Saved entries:
/-- Everything that a fresh training starts from (R223, R230). Packets of the tag that were never sent
stay queued. What earlier packets hold of Drumhead stays held, and a frame that is open stays open until
its class's next SOF (R226). -/
def freshLink (s : State) : State :=
  let offered := s.windowOffer
  let s := if s.stm.held then s.flush else s
  let s := s.boundary .freshTraining
  { s with
    lnk.replay := [], lnk.cursor := 0
    lnk.expected := 0#12, lnk.next := 0#12, lnk.oldest := 0#12, lnk.nakSent := false
    lnk.nakPending := none, lnk.unacked := 0, lnk.ackPending := false, lnk.noProgress := 0
    lnk.rxLimit := s.firstLimits, lnk.rxUsed := [0, 0, 0, 0], lnk.rxOld := s.lnk.rxHeld
    lnk.rxSent := [0, 0, 0, 0], lnk.credited := false, lnk.knellLast := false
    lnk.withheld := [0, 0, 0, 0], lnk.creditPending := true
    lnk.txMgmtLimit := 0#16, lnk.txPealLimit := 0#16, lnk.txMgmtUsed := 0#16, lnk.txPealUsed := 0#16
    lnk.txCredited := false, lnk.window := min offered s.stm.pWindow }

/-- Training ends in ACTIVE with 8 IDLE words on the new transmit lanes (R228, R230, R233). A resume keeps
the replay window in use: sequence numbers and held packets go on under it (DESIGN CHOICE, log entry 90:
R215 does not say which window a resume uses). A retrain that needed a second attempt through CLKWAIT sets
RETRAIN and no LINK_UP (DESIGN CHOICE, log entry 105: it counts as the training that began in ACTIVE). -/
def enterActive (s : State) (rxSet : BitVec 4) (resume : Bool) (next : BitVec 12) : State :=
  let want := s.stm.resumeOk && resume
  let (s, isResume) := if want then s.rxAck (next - 1#12) else (s, false)
  let s := if isResume then { s with lnk.cursor := 0, stm.held := false }
    else
      let s := if s.stm.wasDown then s.raise 0x1AC 9 else s
      s.freshLink
  let s := if s.stm.retraining then s.retrainComplete s.stm.rxLanes rxSet else s.raise 0x1AC 7
  let again := s.stm.reeval && !s.stm.full
  let s := { s with
    stm.st := 4, stm.txLanes := rxSet, stm.retraining := false, stm.wasDown := false
    stm.reeval := false, stm.widthLast := laneCount s.stm.rxLanes, stm.resumeOk := false
    lnk.sent := some (.idle 8) }
  if again then s.ask 3 0#4 .control else s

/-- TS2 (R228, R230): after 4 valid sets on a lane, and 8 sent, the tag enters ACTIVE. A set with another
training ID belongs to no training that the tag is in: it counts for nothing and ends no run of sets
(DESIGN CHOICE, log entry 105). -/
def effTs2 (s : State) (lane : Nat) (trainId : Byte) (cap : Nat) (rxSet : BitVec 4) (resume : Bool)
    (next : BitVec 12) (window sent : Nat) : State :=
  if s.stm.st != 3 || 4 ≤ lane || trainId.toNat != s.stm.trainId then s
  else
    let s := { s with
      stm.ts2 := modNth s.stm.ts2 lane (fun x => x + 1)
      stm.pWindow := window, stm.cap := min cap 4 }
    if goodLanes s.stm.ts2 != 0#4 && 8 ≤ sent then s.enterActive rxSet resume next else s

/-- ACK_TIMER (R219). -/
def effAckTimer (s : State) : State :=
  if s.linkActive && s.lnk.unacked != 0 then { s with lnk.ackPending := true } else s

/-- REPLAY_TIMEOUT (R220): four replays that brought no progress by then also request a RETRAIN (log
entry 35; DEDUCED). -/
def effReplayTimeout (s : State) : State :=
  if !s.linkActive || s.lnk.replay = [] then s
  else if 4 ≤ s.lnk.noProgress then s.startReplay.ask 1 0#4 .stalled
  else s.startReplay

/-- LINK_REQ_REPEAT (R232): an outstanding request goes again while a reason for it holds. -/
def effLinkReqRepeat (s : State) : State :=
  if s.linkActive && s.stm.req.isSome && s.stm.reqWhy.any (fun w => s.whyHolds w) then
    { s with lnk.linkReqPending := true }
  else s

What you are asked to do ->
Would you mind copying all of the records exactly?

Answer section ->
/-- Everything that a fresh training starts from (R223, R230). Packets of the tag that were never sent
stay queued. What earlier packets hold of Drumhead stays held, and a frame that is open stays open until
its class's next SOF (R226). -/
def freshLink (s : State) : State :=
  let offered := s.windowOffer
  let s := if s.stm.held then s.flush else s
  let s := s.boundary .freshTraining
  { s with
    lnk.replay := [], lnk.cursor := 0
    lnk.expected := 0#12, lnk.next := 0#12, lnk.oldest := 0#12, lnk.nakSent := false
    lnk.nakPending := none, lnk.unacked := 0, lnk.ackPending := false, lnk.noProgress := 0
    lnk.rxLimit := s.firstLimits, lnk.rxUsed := [0, 0, 0, 0], lnk.rxOld := s.lnk.rxHeld
    lnk.rxSent := [0, 0, 0, 0], lnk.credited := false, lnk.knellLast := false
    lnk.withheld := [0, 0, 0, 0], lnk.creditPending := true
    lnk.txMgmtLimit := 0#16, lnk.txPealLimit := 0#16, lnk.txMgmtUsed := 0#16, lnk.txPealUsed := 0#16
    lnk.txCredited := false, lnk.window := min offered s.stm.pWindow }

/-- Training ends in ACTIVE with 8 IDLE words on the new transmit lanes (R228, R230, R233). A resume keeps
the replay window in use: sequence numbers and held packets go on under it (DESIGN CHOICE, log entry 90:
R215 does not say which window a resume uses). A retrain that needed a second attempt through CLKWAIT sets
RETRAIN and no LINK_UP (DESIGN CHOICE, log entry 105: it counts as the training that began in ACTIVE). -/
def enterActive (s : State) (rxSet : BitVec 4) (resume : Bool) (next : BitVec 12) : State :=
  let want := s.stm.resumeOk && resume
  let (s, isResume) := if want then s.rxAck (next - 1#12) else (s, false)
  let s := if isResume then { s with lnk.cursor := 0, stm.held := false }
    else
      let s := if s.stm.wasDown then s.raise 0x1AC 9 else s
      s.freshLink
  let s := if s.stm.retraining then s.retrainComplete s.stm.rxLanes rxSet else s.raise 0x1AC 7
  let again := s.stm.reeval && !s.stm.full
  let s := { s with
    stm.st := 4, stm.txLanes := rxSet, stm.retraining := false, stm.wasDown := false
    stm.reeval := false, stm.widthLast := laneCount s.stm.rxLanes, stm.resumeOk := false
    lnk.sent := some (.idle 8) }
  if again then s.ask 3 0#4 .control else s

/-- TS2 (R228, R230): after 4 valid sets on a lane, and 8 sent, the tag enters ACTIVE. A set with another
training ID belongs to no training that the tag is in: it counts for nothing and ends no run of sets
(DESIGN CHOICE, log entry 105). -/
def effTs2 (s : State) (lane : Nat) (trainId : Byte) (cap : Nat) (rxSet : BitVec 4) (resume : Bool)
    (next : BitVec 12) (window sent : Nat) : State :=
  if s.stm.st != 3 || 4 ≤ lane || trainId.toNat != s.stm.trainId then s
  else
    let s := { s with
      stm.ts2 := modNth s.stm.ts2 lane (fun x => x + 1)
      stm.pWindow := window, stm.cap := min cap 4 }
    if goodLanes s.stm.ts2 != 0#4 && 8 ≤ sent then s.enterActive rxSet resume next else s

/-- ACK_TIMER (R219). -/
def effAckTimer (s : State) : State :=
  if s.linkActive && s.lnk.unacked != 0 then { s with lnk.ackPending := true } else s

/-- REPLAY_TIMEOUT (R220): four replays that brought no progress by then also request a RETRAIN (log
entry 35; DEDUCED). -/
def effReplayTimeout (s : State) : State :=
  if !s.linkActive || s.lnk.replay = [] then s
  else if 4 ≤ s.lnk.noProgress then s.startReplay.ask 1 0#4 .stalled
  else s.startReplay

/-- LINK_REQ_REPEAT (R232): an outstanding request goes again while a reason for it holds. -/
def effLinkReqRepeat (s : State) : State :=
  if s.linkActive && s.stm.req.isSome && s.stm.reqWhy.any (fun w => s.whyHolds w) then
    { s with lnk.linkReqPending := true }
  else s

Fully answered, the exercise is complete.